While domestic advocacy for the NGO was limited, the United States actively engaged with the Government of India through diplomatic means to persuade them to reconsider their decision concerning the NGO’s foreign funds license. U.S. Secretary of State John Kerry, in his 2016 visit to India, voiced the U.S. government’s concern over the non-renewal of Compassion’s FCRA license. The scope of the NGO’s advocacy was also evident during the confirmation hearing of his successor, Rex Tillerson, when a member of the U.S. Congress asked him of his plan of action regarding the issue. One of the most notable advocacy efforts was the NGO’s testimony before the Committee on Foreign Affairs of the U.S. House of Representatives. Entitled “American Compassion in India: Government Obstacles,” the congressional hearing also included expert testimony from the Asia Advocacy Director of Human Rights Watch, John Sifton, and Irfan Nooruddin, a Georgetown University academic.
In testimony before the Committee on Foreign Affairs of the U.S. House of Representative, the details of which were widely reported in the Indian press, Compassion International called on U.S. lawmakers to pressure the Indian government. In doing so, they tapped into the rising support from U.S. lawmakers for religious freedom in India and around the world (
Adcock 2018).
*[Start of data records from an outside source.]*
/-- The response to a terminating byte is the outcome of `go` on it. -/
theorem lastResponse_decAfter (hd : s.dec = decAfter w st i acc) (hi : i ≤ maxLen (width w)) {b : Byte}
    (ho : offending (width w) (7 * i) (groupOf b) = false) (hc : contOf b = false) (rest : List Byte) :
    lastResponse (groupOf b) s = (decodeGo (width w) st (b :: rest) i acc).response := by
  have hn : (BitVec.ofNat 4 (i + 1)).toNat = i + 1 := by
    have := maxLen_width_le w
    rw [BitVec.toNat_ofNat, Nat.mod_eq_of_lt (by omega)]
  have hp : padded s.dec.strict (groupOf b) (s.dec.cnt + 1) = true ↔ st = true ∧ (groupOf b).toNat = 0 ∧ 1 ≤ i := by
    rw [cnt_succ_decAfter hd, hd, padded_iff, hn, ← BitVec.toNat_inj]
    exact and_congr_right fun _ => and_congr_right fun _ => ⟨fun h => by omega, fun h => by omega⟩
  rw [decodeGo_last ho hc, lastResponse, if_congr hp rfl rfl, accumulate_decAfter hd hi, cnt_succ_decAfter hd]
  split <;> rfl

/-- The decoder's turn on a byte: decoder and `go` stop together with one outcome, or go on together. -/
theorem decTurn_follows_decodeGo {b : Byte} (hd : s.dec = decAfter w st i acc) (hi : i ≤ maxLen (width w))
    (hk : srcPeek s = some (.byte b)) :
    (∃ R t, (∀ bytes, decodeGo (width w) st (b :: bytes) i acc = R) ∧ R.symbolsTaken = i + 1 ∧ decTurn s = .next t
      ∧ t.decOut = s.decOut ++ [R.response] ∧ t.source = s.source.tail ∧ t.dec.phase = .idle)
    ∨ (∃ acc' t, (∀ bytes, decodeGo (width w) st (b :: bytes) i acc = decodeGo (width w) st bytes (i + 1) acc')
      ∧ i < maxLen (width w) ∧ decTurn s = .next t ∧ t.dec = decAfter w st (i + 1) acc' ∧ t.decOut = s.decOut
      ∧ t.source = s.source.tail ∧ t.sourceEnded = s.sourceEnded ∧ t.turns = s.turns) := by
  have hb : s.dec.phase = .busy := by rw [hd]; rfl
  have hoff := groupOffends_decAfter hd hi (groupOf b)
  cases ho : offending (width w) (7 * i) (groupOf b) with
  | true =>
    refine .inl ⟨_, _, fun bytes => decodeGo_offending ho st bytes acc, rfl, decTurn_offending hb hk (hoff.trans ho), ?_,
      takeOffending_source s, rfl⟩
    rw [takeOffending_decOut, cnt_succ_decAfter hd]
    rfl
  | false =>
    cases hc : contOf b with
    | true =>
      have hlt := (lt_maxLen_iff _ i).2 ((offending_eq_false_iff _ _ _).1 ho).1
      exact .inr ⟨_, _, fun bytes => decodeGo_more ho hc st bytes acc, hlt, decTurn_more hb hk (hoff.trans ho) hc,
        takeMore_decAfter hd hi _, takeMore_decOut .., takeMore_source .., takeMore_sourceEnded ..,
        takeMore_turns ..⟩
    | false =>
      have hR := fun bytes => (decodeGo_last ho hc st bytes acc).trans (decodeGo_last ho hc st [] acc).symm
      refine .inl ⟨_, _, hR, ?_, decTurn_last hb hk (hoff.trans ho) hc, ?_, takeLast_source .., takeLast_dec_phase ..⟩
      · rw [decodeGo_last ho hc]; split <;> rfl
      · rw [takeLast_decOut, lastResponse_decAfter hd hi ho hc []]

end

/-! ## A running decode along a schedule -/

theorem srcPeek_eq_none_iff (s : State) : srcPeek s = none ↔ s.source = [] ∧ s.sourceEnded = false := by
  cases hs : s.source with
  | nil => rw [srcPeek_nil hs]; cases s.sourceEnded <;> simp
  | cons sym rest => simp [srcPeek_cons hs]

theorem symbolsFound_dec_none {s : State} (hk : srcPeek s = none) (ts : List Turn) :
    symbolsFound s.sourceEnded s.source (.dec :: ts) = symbolsFound s.sourceEnded s.source ts := by
  obtain ⟨hs, he⟩ := (srcPeek_eq_none_iff s).1 hk
  rw [hs, he, symbolsFound_dec_wait]

theorem symbolsFound_dec_some {s : State} {sym : Symbol} (hk : srcPeek s = some sym) (ts : List Turn) :
    symbolsFound s.sourceEnded s.source (.dec :: ts) = sym :: symbolsFound s.sourceEnded s.source.tail ts := by
  cases hs : s.source with
  | nil =>
    cases he : s.sourceEnded with
    | false => rw [(srcPeek_eq_none_iff s).2 ⟨hs, he⟩] at hk; cases hk
    | true => rw [srcPeek_nil hs, he] at hk; cases hk; rfl
  | cons front rest => rw [srcPeek_cons hs] at hk; cases hk; rfl

theorem source_of_srcPeek_byte {s : State} {b : Byte} (hk : srcPeek s = some (.byte b)) :
    s.source = .byte b :: s.source.tail := by
  cases hs : s.source with
  | nil => rw [srcPeek_nil hs] at hk; split at hk <;> cases hk
  | cons front rest => rw [srcPeek_cons hs] at hk; cases hk; rfl

/-- After some of the turns `ts` the decoder has answered `R`, having started with `i` symbols taken. -/
def DecodeEnds (R : DecodeResult) (i : Nat) (ts : List Turn) (s : State) : Prop :=
  ∃ m u, m ≤ ts.length ∧ runSteps m s = .next u ∧ u.decOut = s.decOut ++ [R.response]
    ∧ u.source = (s.source ++ (ts.take m).filterMap Turn.handed).drop (R.symbolsTaken - i) ∧ u.dec.phase = .idle

/-- The decoder's turn that answers. -/
theorem DecodeEnds.of_response {R : DecodeResult} {i : Nat} {ts : List Turn} {s t : State} (h : step s = .next t)
    (ht : R.symbolsTaken = i + 1) (ho : t.decOut = s.decOut ++ [R.response]) (hs : t.source = s.source.tail)
    (hp : t.dec.phase = .idle) : DecodeEnds R i (.dec :: ts) s :=
  ⟨1, t, Nat.succ_le_succ (Nat.zero_le _), runSteps_succ_of_step h, ho, by simp [hs, ht, List.filterMap_cons], hp⟩

/-- The decoder's turn that takes a byte and goes on. -/
theorem DecodeEnds.of_byte_taken {R : DecodeResult} {i : Nat} {ts : List Turn} {s t : State} {b : Byte} (h : step s = .next t)
    (hk : srcPeek s = some (.byte b)) (hs : t.source = s.source.tail) (ht : i < R.symbolsTaken) (ho : t.decOut = s.decOut)
    (he : DecodeEnds R (i + 1) ts t) : DecodeEnds R i (.dec :: ts) s := by
  obtain ⟨m, u, hm, hr, hu, hsrc, hp⟩ := he
  refine ⟨m + 1, u, Nat.succ_le_succ hm, (runSteps_succ_of_step h).trans hr, by rw [hu, ho], ?_, hp⟩
  rw [hsrc, source_of_srcPeek_byte hk, hs, show R.symbolsTaken - i = R.symbolsTaken - (i + 1) + 1 by omega]
  simp [List.filterMap_cons]

/-- A turn that leaves the decoder alone, or finds no symbol for it. -/
theorem DecodeEnds.of_other_turn {R : DecodeResult} {i : Nat} {u : Turn} {ts : List Turn} {s t : State} (h : step s = .next t)
    (hs : t.source = s.source ++ u.handed.toList) (ho : t.decOut = s.decOut) (he : DecodeEnds R i ts t) :
    DecodeEnds R i (u :: ts) s := by
  obtain ⟨m, v, hm, hr, hv, hsrc, hp⟩ := he
  refine ⟨m + 1, v, Nat.succ_le_succ hm, (runSteps_succ_of_step h).trans hr, by rw [hv, ho], ?_, hp⟩
  rw [hsrc, hs]
  cases hu : u.handed <;> simp [hu]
According to the NGO, the actions of the Indian government were an “attack on freedom of religion.” Compassion also invoked Article 15 of the Indian Constitution, which provides that “the state shall not discriminate against any citizen on grounds only of religion, race, caste, sex, place of birth or any of them.” The Indian Home Ministry, they argued, had “repeatedly disregarded these constitutional protections” (
United States House Committee on Foreign Affairs 2016). The NGO also took the risk of ruffling post-colonial sensibilities and suggested that the Indian government did not have the political will to take care of the country’s poor. According to the NGO’s testimony at the hearing, the Government of India had shown “a culture of indifference to the poor” and called on U.S. lawmakers to use their influence to “advocate for those that the Indian government ignores” (
United States House Committee on Foreign Affairs 2016).
When asked about the Congressional Hearing concerning Compassion International, Shri Vikas Swarup, spokesperson for the Ministry of External Affairs, said:
India’s credentials as a vibrant democracy and pluralistic society with a strong civil society are well-known and need no reiteration. The Government is fully committed to the Constitutional principles which underpin this nation of ours of 1.25 billion people as a multi-ethnic and multi-religious society with an abiding commitment to inclusion and tolerance. (The) Government of India looks forward to continuing to work with the U.S. Congress and Administration to foster mutual understanding and deepen India–US bilateral relations (Government of India, Ministry of External Affairs December 8, 2016).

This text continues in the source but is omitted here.